-- Opening Marker --

/-! ## Threads -/

/-- Thread 5 with an enabled port 0 in a mode and width, and the port's identifier in g0. -/
def ported (mode width : Nat) (f : Port → Port) : State :=
  let s := put (slot [(0, 256), (1, 1)]) [(KPORT_EN 0, 1), (KPORT_CFG 0, setF (setF 0 KPORT_CFG_mode mode) KPORT_CFG_width width)]
  s.setKport 0 (f (s.kport 0))
/-- Port 0 is an actuator that a trip holds. -/
def tripped (s : State) : State := (s.setBit (KPORT_ACT 0) KPORT_ACT_actuator true).setBit (KPORT_STAT 0) KPORT_STAT_trip true
theorem wit_PortInstructionsReadDriveAndConfigure : (ported 1 0 id).issues (.thread 5) (threadOp 0 0 0x38 0 0) ∧ (ported 2 0 id).issues (.thread 5) (threadOp 0 0 0x39 0 0) ∧
    ((ported 1 0 id).treg 5 (threadOp 0 0 0x38 0 0).ra).toNat = 256 ∧ (ported 1 0 id).portMode 0 = 1 ∧ (ported 2 0 id).portDrives 0 = true ∧ (ported 1 1 id).portWidth 0 = 1 ∧
    ((ported 1 0 (fun p => { p with met := some (true, ⟨5, 6⟩) })).kport 0).met = some (true, ⟨5, 6⟩) ∧ ((ported 2 0 (fun p => { p with outTime := some 9 })).kport 0).outTime = some 9 ∧
    ((ported 2 0 (fun p => { p with pend := some (9, 1) })).kport 0).pend ≠ none ∧ (ported 2 0 id).gateMet 0 = true ∧ (ported 1 0 id).clockBusy 7 = false ∧
    (ported 2 0 id).outHeld 0 = false ∧ (tripped (ported 2 0 id)).outHeld 0 = true ∧ (ported 2 1 (fun p => { p with xfer := some 3, outTime := some 9 })).portWidth 0 ≠ 0 ∧
    (ported 2 0 id).timeAhead 0 0 = 0 ∧ (ported 2 0 id).timeAhead 0 32767 = 32767 ∧ (ported 2 0 id).timeAhead 0 32768 = 32768 ∧ (0x4001 : Nat).testBit 14 = true ∧ (ported 1 0 id).portMode 1 ≠ 1 ∧
    (0x4000 : Nat).testBit 14 = true ∧ (ported 1 0 id).portMode 0 = 1 ∧
    (put (ported 1 0 id) [(KPORT_EN 0, 0)]).reg (KPORT_EN 0) = 0 := by
  unfold State.issues State.turnOf; decide
/-- Thread 5 with an end and its destination. -/
def ended (f : ChEnd → ChEnd) (id_ : Word) : State := let s := slot [(0, id_), (1, 300)]; s.setEnd 7 (f { s.chEnd 7 with alloc := true, owner := 5 })
theorem wit_ChannelInstructionsMoveTokens : (ended id 0x207).issues (.thread 5) (threadOp 0 0 0x3C 8 0) ∧ (ended id 0x207).issues (.thread 5) (threadOp 0 0 0x3D 0xC 8) ∧
    ((ended id 0x207).treg 5 (threadOp 0 0 0x3C 8 0).ra).toNat = 512 + 7 ∧ ((ended id 0x207).chEnd 7).alloc = true ∧ ((ended id 0x207).chEnd 6).alloc = false ∧
    ((ended (fun x => { x with buf := [1, 2, 3, 4] }) 0x207).chEnd 7).buf.length = 4 ∧ ((ended (fun x => { x with buf := [1, ctEnd] }) 0x207).chEnd 7).buf.length = 2 ∧
    ((ended (fun x => { x with dest := some 9 }) 0x207).chEnd 7).dest = some 9 ∧ (takeDest ((ended id 0x207).setEnd 9 { ChEnd.init with alloc := true }) 7 9 4).2 = true ∧
    (ended id 0x207).endBusy 7 = false ∧ (ended (fun x => { x with out := true }) 0x207).endBusy 7 = true ∧ (ended id 0x207).routeInto 7 = none := by
  unfold State.issues State.turnOf; decide
theorem wit_ThreadsForkJoinLockAndWaitForEvents : (slot [(0, 0x406)]).issues (.thread 5) (threadOp 0 0 0x3E 0xF 1) ∧ ((slot []).setReg KIND_POOL_LO 0x40).reg KIND_POOL_LO = 0x40 ∧
    ((slot []).thr 6).state = .free ∧ (((slot []).setThr 6 { Thr.init with state := .ready, parent := some 5 }).thr 6).parent = some 5 ∧ ((slot []).lock 31).holder = none ∧
    (((slot []).setLock 31 ⟨some 5, []⟩).lock 31).holder = some 5 ∧ (((slot []).setThr 5 { Thr.init with wait := 3, res := 768 + 31 }).thr 5).res = 768 + 31 ∧
    ((slot []).thr 5).events = [] ∧ (slot []).eventReady 0x700 = false ∧ ((slot []).setReg KIND_DB 1).eventReady 0x700 = true ∧ (armUse (slot []) 5 0x71F true).toOption = some 0x71F ∧
    (armUse (slot []) 5 0x720 true).toOption = none := by
  unfold State.issues State.turnOf; decide
/-- A token in flight for an end. -/
def flying (d w : Nat) : State := let s := lit up [14]; { s with kind := { s.kind with flight := [⟨d, w, 7, none, 0⟩] } }
theorem wit_KindlingSlotsThreadsAndTokensMove : (lit up [14]).blkOn 14 = true ∧ (lit up [14]).slotFor = none ∧
    ((slot []).setReg (KIND_SLOT 0 0) 0x85).slotFor = some (5, false) ∧ (lit up [14]).kind.cyc % 128 = 0 ∧ (put (lit up [14]) [(KIND_CTRL, setF 0 KIND_CTRL_next 1)]).fld KIND_CTRL KIND_CTRL_next ≠ 0 ∧
    ((lit up [14]).thr 0).state = .free ∧ (((lit up [14]).setThr 0 { Thr.init with state := .halted }).thr 0).state = .halted ∧ (takeFirst 256 (flying 256 ctEnd).kind.flight).isSome = true ∧
    (takeFirst 3 (flying 256 ctEnd).kind.flight).isNone = true ∧ isMarker ctEnd = true ∧ (lit up [14]).agentOn 0 = false ∧ (List.replicate 64 0).length = 64 ∧
    (put (lit up [14]) [(MBX_AGENT, 0xFFFFFFFF)]).agentOn 14 = true ∧ (flying 256 ctEnd).keepsDest 7 256 = true ∧ (lit up [14]).keepsDest 7 256 = false ∧ ((lit up [14]).chEnd 7).alloc = false ∧
    ((lit up [14]).kEnd 14).out = false ∧ ((lit up [14]).setThr 5 { Thr.init with state := .blocked, wait := 1, res := 519, calm := 1024 }).stallBlocked 5 = true ∧
    (((lit up [14]).setThr 5 { Thr.init with state := .blocked, wait := 1, res := 519, calm := 1024 }).thr 5).calm = 1024 ∧
    (((lit up [14]).setThr 5 { Thr.init with state := .blocked, calm := 1023 }).thr 5).calm < 1024 := by decide
/-- Port 0 of a clock block that runs, its pin connected to it. -/
def clocked (mode width : Nat) (f : Port → Port) : State :=
  put ((ported mode width f).setFld (PIN_CFG 0) PIN_CFG_func 1) [(KPORT_CB 0, setF (setF 0 KPORT_CB_run 1) KPORT_CB_gate_port 0x7F), (PIN_BANK 0, 0)]
theorem wit_PortEventsMeetConditionsAndTimes_clock : (clocked 1 0 id).portTicks 0 = true ∧ (ported 1 0 id).portTicks 0 = false ∧ (clocked 1 0 id).pinSeen 1 0 = true ∧
    (clocked 1 0 id).portLevel 0 = false ∧ (clocked 1 0 (fun p => { p with level := true })).portLevel 0 = true ∧
    ((clocked 2 1 (fun p => { p with shift := some (3, 0), xfer := some 5, pend := some (9, 1), due := true })).kport 0).due = true ∧
    ((clocked 2 1 (fun p => { p with shift := some (3, 0), xfer := some 5, pend := some (9, 1), due := true })).kport 0).pend = some (9, 1) ∧
    (clocked 2 1 (fun p => { p with xfer := some 5, pend := some (9, 1) })).portWidth 0 ≠ 0 ∧ ((clocked 2 0 (fun p => { p with pend := some (9, 1) })).kport 0).due = false ∧
    (clocked 2 0 (fun p => { p with drive := some true })).padDrive 0 = some true ∧ (clocked 3 0 (fun p => { p with drive := some true })).padDrive 0 = none ∧
    (clocked 2 0 (fun p => { p with drive := some true })).portDrives 0 = true ∧ (clocked 2 0 id).fld (PIN_CFG 0) PIN_CFG_func = 1 ∧
    (put (clocked 2 0 (fun p => { p with drive := some true })) [(KPORT_ACT 0, 0xFFFFFFFF)]).isActuator 0 = true ∧
    (put (clocked 2 0 (fun p => { p with drive := some true })) [(KPORT_ACT 0, 0xFFFFFFFF)]).padDrive 0 =
      some ((put (clocked 2 0 (fun p => { p with drive := some true })) [(KPORT_ACT 0, 0xFFFFFFFF)]).bit (KPORT_ACT 0) KPORT_ACT_level) ∧
    (put (clocked 2 0 id) [(KPORT_ACT 0, 0xFFFFFFFF)]).fld (KPORT_ACT 0) KPORT_ACT_maxon ≠ 0 := by decide
theorem wit_PortEventsMeetConditionsAndTimes : (ported 1 0 id).portMode 0 = 1 ∧ (ported 1 0 (fun p => { p with met := none })).portWidth 0 = 0 ∧ (ported 1 1 id).portBits 0 = 8 ∧
    (ported 2 1 (fun p => { p with shift := some (3, 0), xfer := none })).portDrives 0 = true ∧ (ported 2 1 id).gatedOn 0 = false ∧ ((ported 2 0 (fun p => { p with pend := some (3, 1) })).kport 0).pend = some (3, 1) ∧
    (ported 0 0 id).portMode 0 = 0 ∧ ((ported 2 0 id).setFld (PIN_CFG 0) PIN_CFG_func 1).fld (PIN_CFG 0) PIN_CFG_func = 1 ∧
    (((ported 2 0 (fun p => { p with drive := some true })).setBit (KPORT_ACT 0) KPORT_ACT_actuator true).bit (KPORT_ACT 0) KPORT_ACT_actuator) = true := by decide
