-- ==== Sys2Proof/Machine/Flags.lean ====
section
/-!
DEFINITION. The error register `ERR`, the engine's only flag-like state (10_state.md R16: no carry, zero, overflow
or sign flag, no condition codes), and the error codes (60_exceptions.md R135).
-/

namespace Sys2Proof.Machine

/-- R135: the code of an error kind, the `STATUS` byte of its response and the value recorded in `ERR`. -/
def ErrorKind.code : ErrorKind → Byte
  | .invalidBlockLength => 0x01
  | .invalidDigestEncoding => 0x02
  | .illegalCommand => 0x03
  | .invalidCount => 0x04

/-- R16, R140 (3): `ERR` is sticky-first: a code is recorded only when `ERR = 0`. -/
def recordError (k : ErrorKind) (err : Byte) : Byte := if err = 0 then k.code else err

end Sys2Proof.Machine
end

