/-- R101: the source's form, whose inner difference may be negative. -/
theorem zcount_eq_int (total : Nat) : (zcount total : Int) = (56 - ((total : Int) + 1) % 64) % 64 := by
  rw [zcount]
  omega

/-- R101: the form without subtraction below zero, by whether the length field fits in the block of the last data byte. -/
theorem zcount_eq_ite (total : Nat) :
    zcount total = if total % 64 ≤ 55 then 55 - total % 64 else 119 - total % 64 := by
  rw [zcount]
  split_ifs with fits <;> omega

/-! ## The parts of a padded sequence -/

/-- Numbers that agree modulo 2^64 are the same 64-bit value. -/
theorem dword_ofNat_congr {m n : Nat} (agree : m % 2 ^ 64 = n % 2 ^ 64) : BitVec.ofNat 64 m = BitVec.ofNat 64 n :=
  BitVec.eq_of_toNat_eq (by simpa only [BitVec.toNat_ofNat] using agree)

/-- R100: the data and the marker, the zero bytes, the length field. -/
theorem pad_eq (hb : Nat) (data : List Byte) :
    pad hb data = data ++ [0x80] ++ zeros (zcount (hb + data.length)) ++
      be64 (BitVec.ofNat 64 ((hb + data.length) * 8 % 2 ^ 64)) := by
  rw [pad, padding, dword_ofNat_congr (Nat.mod_mod _ _)]
  simp only [List.append_assoc, List.cons_append, List.nil_append]

/-- R102: the bytes before the padded ones, and these, are whole blocks. -/
theorem add_pad_length_mod (hb : Nat) (data : List Byte) : (hb + (pad hb data).length) % 64 = 0 := by
  have ends := zcount_mod (hb + data.length)
  rw [pad_length]
  omega

/-- R100: the last eight bytes are the length field. -/
theorem pad_drop_field (hb : Nat) (data : List Byte) :
    (pad hb data).drop ((pad hb data).length - 8) = be64 (BitVec.ofNat 64 ((hb + data.length) * 8 % 2 ^ 64)) := by
  rw [pad_eq, List.length_append, be64_length, Nat.add_sub_cancel, List.drop_left]

/-- R102: the marker follows the data. -/
theorem pad_getElem?_marker (hb : Nat) (data : List Byte) : (pad hb data)[data.length]? = some 0x80 := by
  rw [pad, List.getElem?_append_right le_rfl, Nat.sub_self]
  rfl

/-- R102: between the marker and the length field every byte is 0. -/
theorem pad_getElem?_zero (hb : Nat) (data : List Byte) {j : Nat} (after : data.length < j)
    (before : j < (pad hb data).length - 8) : (pad hb data)[j]? = some 0x00 := by
  obtain ⟨i, rfl⟩ := Nat.exists_eq_add_of_lt after
  rw [pad_length] at before
  have inside : i < zcount (hb + data.length) := by omega
  have place : data.length + i + 1 - data.length = i + 1 := by omega
  rw [pad, List.getElem?_append_right (by omega), place, padding, List.getElem?_cons_succ,
    List.getElem?_append_left (by simpa using inside), zeros, List.getElem?_replicate_of_lt inside]

/-! ## The blocks at rest -/

variable {s : State} {hb : Nat} {data : List Byte}

/-- R103: zero bytes of one block and then of the next. -/
theorem zeros_add (m n : Nat) : zeros (m + n) = zeros m ++ zeros n := List.replicate_add ..

/-- R101: with whole blocks before the data, the count depends on the data's length alone. -/
theorem zcount_add_of_mod (blocks : hb % 64 = 0) (n : Nat) : zcount (hb + n) = zcount n :=
  zcount_congr (by omega)

/-- R103: the one block of a short buffer. -/
theorem pad_of_le (blocks : hb % 64 = 0) (short : data.length ≤ 55) :
    pad hb data = data ++ [0x80] ++ zeros (55 - data.length) ++
      be64 (BitVec.ofNat 64 ((hb + data.length) * 8 % 2 ^ 64)) := by
  have count : zcount data.length = 55 - data.length := by rw [zcount]; omega
  rw [pad_eq, zcount_add_of_mod blocks, count]

/-- R103: the two blocks of a long buffer. Its zero bytes fill the marker's block, and 56 begin the next. -/
theorem pad_of_ge (blocks : hb % 64 = 0) (long : 56 ≤ data.length) (rest : data.length ≤ 63) :
    pad hb data = (data ++ [0x80] ++ zeros (63 - data.length)) ++
      (zeros 56 ++ be64 (BitVec.ofNat 64 ((hb + data.length) * 8 % 2 ^ 64))) := by
  have count : zcount data.length = 63 - data.length + 56 := by rw [zcount]; omega
  rw [pad_eq, zcount_add_of_mod blocks, count, zeros_add]
  simp only [List.append_assoc]

/-- R103: the one block of a short buffer is 64 bytes. -/
theorem onlyBlock_length (short : data.length ≤ 55) (field : DWord) :
    (data ++ [0x80] ++ zeros (55 - data.length) ++ be64 field).length = 64 := by
  simp only [List.length_append, List.length_singleton, zeros_length, be64_length]
  omega
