/-! ### microDone -/

@[simp] theorem microDone_cfg (s : State) : (microDone s).cfg = s.cfg := by unfold microDone; split <;> rfl
@[simp] theorem microDone_opw0 (s : State) : (microDone s).opw0 = s.opw0 := by unfold microDone; split <;> rfl
@[simp] theorem microDone_opw1 (s : State) : (microDone s).opw1 = s.opw1 := by unfold microDone; split <;> rfl
@[simp] theorem microDone_opw2 (s : State) : (microDone s).opw2 = s.opw2 := by unfold microDone; split <;> rfl
@[simp] theorem microDone_pstate (s : State) : (microDone s).pstate = s.pstate := by unfold microDone; split <;> rfl
@[simp] theorem microDone_fIllegal (s : State) : (microDone s).fIllegal = s.fIllegal := by unfold microDone; split <;> rfl
@[simp] theorem microDone_fUbi (s : State) : (microDone s).fUbi = s.fUbi := by unfold microDone; split <;> rfl
@[simp] theorem microDone_fOverlap (s : State) : (microDone s).fOverlap = s.fOverlap := by unfold microDone; split <;> rfl
@[simp] theorem microDone_timeout (s : State) : (microDone s).timeout = s.timeout := by unfold microDone; split <;> rfl
@[simp] theorem microDone_lastCause (s : State) : (microDone s).lastCause = s.lastCause := by unfold microDone; split <;> rfl
@[simp] theorem microDone_timeoutCount (s : State) : (microDone s).timeoutCount = s.timeoutCount := by unfold microDone; split <;> rfl
@[simp] theorem microDone_latch (s : State) : (microDone s).latch = s.latch := by unfold microDone; split <;> rfl
@[simp] theorem microDone_waitCnt (s : State) : (microDone s).waitCnt = s.waitCnt := by unfold microDone; split <;> rfl
@[simp] theorem microDone_dlyCnt (s : State) : (microDone s).dlyCnt = s.dlyCnt := by unfold microDone; split <;> rfl
@[simp] theorem microDone_sr (s : State) : (microDone s).sr = s.sr := by unfold microDone; split <;> rfl
@[simp] theorem microDone_bc (s : State) : (microDone s).bc = s.bc := by unfold microDone; split <;> rfl
@[simp] theorem microDone_lRst (s : State) : (microDone s).lRst = s.lRst := by unfold microDone; split <;> rfl
@[simp] theorem microDone_lCs (s : State) : (microDone s).lCs = s.lCs := by unfold microDone; split <;> rfl
@[simp] theorem microDone_lDc (s : State) : (microDone s).lDc = s.lDc := by unfold microDone; split <;> rfl
@[simp] theorem microDone_lBl (s : State) : (microDone s).lBl = s.lBl := by unfold microDone; split <;> rfl
@[simp] theorem microDone_sck (s : State) : (microDone s).sck = s.sck := by unfold microDone; split <;> rfl
@[simp] theorem microDone_mosi (s : State) : (microDone s).mosi = s.mosi := by unfold microDone; split <;> rfl
@[simp] theorem microDone_trace (s : State) : (microDone s).trace = s.trace := by unfold microDone; split <;> rfl
@[simp] theorem microDone_busLog (s : State) : (microDone s).busLog = s.busLog := by unfold microDone; split <;> rfl
@[simp] theorem microDone_hostQueue (s : State) : (microDone s).hostQueue = s.hostQueue := by unfold microDone; split <;> rfl
@[simp] theorem microDone_hostReads (s : State) : (microDone s).hostReads = s.hostReads := by unfold microDone; split <;> rfl
@[simp] theorem microDone_tick (s : State) : (microDone s).tick = s.tick := by unfold microDone; split <;> rfl
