/-- A micro-operation completes: what is left of MPROG ends in a panel state the block can rest in. -/
theorem InvBase.microDone {s : State} (h : InvBase s) (hb : s.busy = true)
    (hend : restingPanel (finalPanel s.pstate (s.mprog.drop (s.seqPc + 1))) = true) : Inv (microDone s) := by
  obtain ⟨hlen, e⟩ | ⟨hlen, e⟩ := microDone_cases s <;> rw [e]
  · rw [List.drop_eq_nil_of_le hlen] at hend
    exact h.complete hend
  · refine InvBase.running ⟨h.cfgValid, h.bcRange, h.waitRange, h.blHeld, h.sckIdle, h.progBuilt⟩ hb ?_ (by simp) hend
    simp [currentOp, hlen, phaseFits]

/-! ### The sequencer -/

/-- The current micro-operation is one the block builds. -/
theorem Inv.built_currentOp {s : State} (h : Inv s) {op : MicroOp} (ho : currentOp s = some op) : op.built = true :=
  List.all_eq_true.mp h.progBuilt op (List.mem_of_getElem? ho)

/-- After the current micro-operation the rest of MPROG ends in a panel state the block can rest in. -/
theorem Inv.panelEnds_after {s : State} (h : Inv s) {op : MicroOp} (ho : currentOp s = some op) :
    restingPanel (finalPanel (finalPanel s.pstate [op]) (s.mprog.drop (s.seqPc + 1))) = true := by
  rw [← finalPanel_append, List.singleton_append, ← drop_of_currentOp ho]
  exact h.panelEnds

theorem Inv.microDone_of_finishing {s u : State} (h : Inv s) (hb : s.busy = true) (hu : Finishing s u) :
    Inv (microDone u) := by
  obtain ⟨hv, hbc, hw, hbl, hsck, hbuilt⟩ := h.base
  cases hu with
  | line l v _ ho =>
    cases l
    case bl => exact absurd (h.built_currentOp ho) (by simp [MicroOp.built])
    all_goals exact InvBase.microDone ⟨hv, hbc, hw, hbl, hsck, hbuilt⟩ hb (h.panelEnds_after ho)
  | state p _ ho => exact InvBase.microDone ⟨hv, hbc, hw, hbl, hsck, hbuilt⟩ hb (h.panelEnds_after ho)
  | delay us _ ho => exact InvBase.microDone ⟨hv, hbc, hw, hbl, hsck, hbuilt⟩ hb (h.panelEnds_after ho)
  | delayOn us _ ho => exact InvBase.microDone ⟨hv, hbc, hw, hbl, hsck, hbuilt⟩ hb (h.panelEnds_after ho)
  | sent b _ ho _ => exact h.base.microDone hb (h.panelEnds_after ho)
  | abandoned b _ ho _ => exact InvBase.microDone ⟨hv, hbc, hw, hbl, hsck, hbuilt⟩ hb (h.panelEnds_after ho)

theorem Inv.of_inByte {s t : State} (h : Inv s) (hb : s.busy = true) (ht : InByte s t) : Inv t := by
  obtain ⟨hv, hbc, hw, hbl, hsck, hbuilt⟩ := h.base
  cases ht with
  | issue b _ ho _ =>
    exact InvBase.inByte ⟨hv, le_refl 8, Nat.zero_le _, hbl, hsck, hbuilt⟩ hb ho (.inr rfl) h.panelEnds
  | issueOver b _ ho _ =>
    exact InvBase.inByte ⟨hv, le_refl 8, Nat.zero_le _, hbl, hsck, hbuilt⟩ hb ho (.inr rfl) h.panelEnds
  | firstPoll b _ ho _ hlim =>
    exact InvBase.inByte ⟨hv, hbc, Nat.pos_of_ne_zero hlim, hbl, hsck, hbuilt⟩ hb ho (.inl rfl) h.panelEnds
  | poll b hp ho _ hlim =>
    exact InvBase.inByte ⟨hv, hbc, Nat.lt_of_le_of_ne hw hlim, hbl, hsck, hbuilt⟩ hb ho hp h.panelEnds

/-! ### The host, the shifter and the step -/

/-- Block reset meets the invariant, whatever runs (70_reset R127). -/
theorem inv_blockReset {s : State} (hv : s.cfg.valid = true) : Inv (blockReset s) where
  cfgValid := hv
  bcRange := Nat.zero_le 8
  waitRange := Nat.zero_le _
  blHeld := rfl
  sckIdle := rfl
  restSeq _ := ⟨rfl, rfl, rfl⟩
  runSeq := by simp [blockReset, State.resetAt]
  delayLeft := by simp [blockReset, State.resetAt]
  progBuilt := rfl
  panelEnds := rfl

/-- The invariant says nothing of the host's registers, queue and reads. -/
theorem Inv.withHost {s : State} (h : Inv s) (w0 w1 w2 : Word32) (queue : List HostOp) (reads : List Word32) :
    Inv (withHost w0 w1 w2 queue reads s) :=
  ⟨h.cfgValid, h.bcRange, h.waitRange, h.blHeld, h.sckIdle, h.restSeq, h.runSeq, h.delayLeft, h.progBuilt, h.panelEnds⟩

/-- Nor of the fault bits. -/
theorem Inv.raiseFault {s : State} (h : Inv s) (f : HostFault) : Inv (raiseFault f s) := by
  cases f <;>
    exact ⟨h.cfgValid, h.bcRange, h.waitRange, h.blHeld, h.sckIdle, h.restSeq, h.runSeq, h.delayLeft, h.progBuilt,
      h.panelEnds⟩

/-- With BUSY = 0 the panel is in a state the block can rest in (95_test_vectors V-D1). -/
theorem Inv.restingPanel_of_idle {s : State} (h : Inv s) (hb : s.busy = false) : restingPanel s.pstate = true := by
  have hend := h.panelEnds
  rw [(h.restSeq hb).1] at hend
  simpa [finalPanel] using hend

theorem Inv.accept {s : State} (h : Inv s) (hb : s.busy = false) {prog : List MicroOp} (hp : HostProgram s.cfg prog) :
    Inv (accept prog s) := by
  have hrest := h.restingPanel_of_idle hb
  cases prog with
  | nil =>
    exact InvBase.complete (s := { s with latch := some (descriptor s) })
      ⟨h.cfgValid, h.bcRange, h.waitRange, h.blHeld, h.sckIdle, h.progBuilt⟩ hrest
  | cons op rest =>
    exact InvBase.running ⟨h.cfgValid, h.bcRange, h.waitRange, h.blHeld, h.sckIdle, built_hostProgram hp⟩ rfl rfl nofun
       (restingPanel_finalPanel hp hrest)

theorem Inv.of_hostMove {s t : State} (h : Inv s) (ht : HostMove s t) : Inv t := by
  cases ht with
  | access w0 w1 w2 queue reads => exact h.withHost ..
  | refused f w0 queue _ => exact (h.withHost ..).raiseFault f
  | accepted prog w0 queue hb hp _ => exact (h.withHost w0 ..).accept hb hp
  | reset queue _ => exact inv_blockReset h.cfgValid

theorem Inv.bitStep {s : State} (h : Inv s) : Inv (bitStep s) :=
  ⟨h.cfgValid, (Nat.sub_le s.bc 1).trans h.bcRange, h.waitRange, h.blHeld, rfl, h.restSeq, h.runSeq, h.delayLeft, h.progBuilt,
    h.panelEnds⟩

theorem Inv.advance {s : State} (h : Inv s) : Inv (advance s) :=
  ⟨h.cfgValid, h.bcRange, h.waitRange, h.blHeld, h.sckIdle, h.restSeq, h.runSeq, h.delayLeft, h.progBuilt, h.panelEnds⟩

/-- Settles O50, agent by agent: the draw counter moves on, then one of the moves above. -/
theorem stepKeepsInvariant : Obligations.StepKeepsInvariant := by
  intro s t h hstep
  obtain ⟨_, ⟨_, rfl⟩ | ⟨_, hhost⟩ | ⟨_, hb, hseq⟩ | ⟨_, _, rfl⟩⟩ := step_next hstep
  · exact h.advance
  · exact h.advance.of_hostMove (hostStep_move hhost)
  · obtain ⟨u, hu, rfl⟩ | ht := seqMicro_move hseq
    · exact h.advance.microDone_of_finishing hb hu
    · exact h.advance.of_inByte hb ht
  · exact h.advance.bitStep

-- Closing Marker --

- **What this task involves**: From the material above, copy exactly the lines between the line holding "s.pstate := by unfold microDone; split <;> rfl" and the line holding "s.fOverlap := by unfold microDone; split <;> rfl", inclusive, and only those.

- **Reply to the task**:
@[simp] theorem microDone_pstate (s : State) : (microDone s).pstate = s.pstate := by unfold microDone; split <;> rfl
@[simp] theorem microDone_fIllegal (s : State) : (microDone s).fIllegal = s.fIllegal := by unfold microDone; split <;> rfl
@[simp] theorem microDone_fUbi (s : State) : (microDone s).fUbi = s.fUbi := by unfold microDone; split <;> rfl
@[simp] theorem microDone_fOverlap (s : State) : (microDone s).fOverlap = s.fOverlap := by unfold microDone; split <;> rfl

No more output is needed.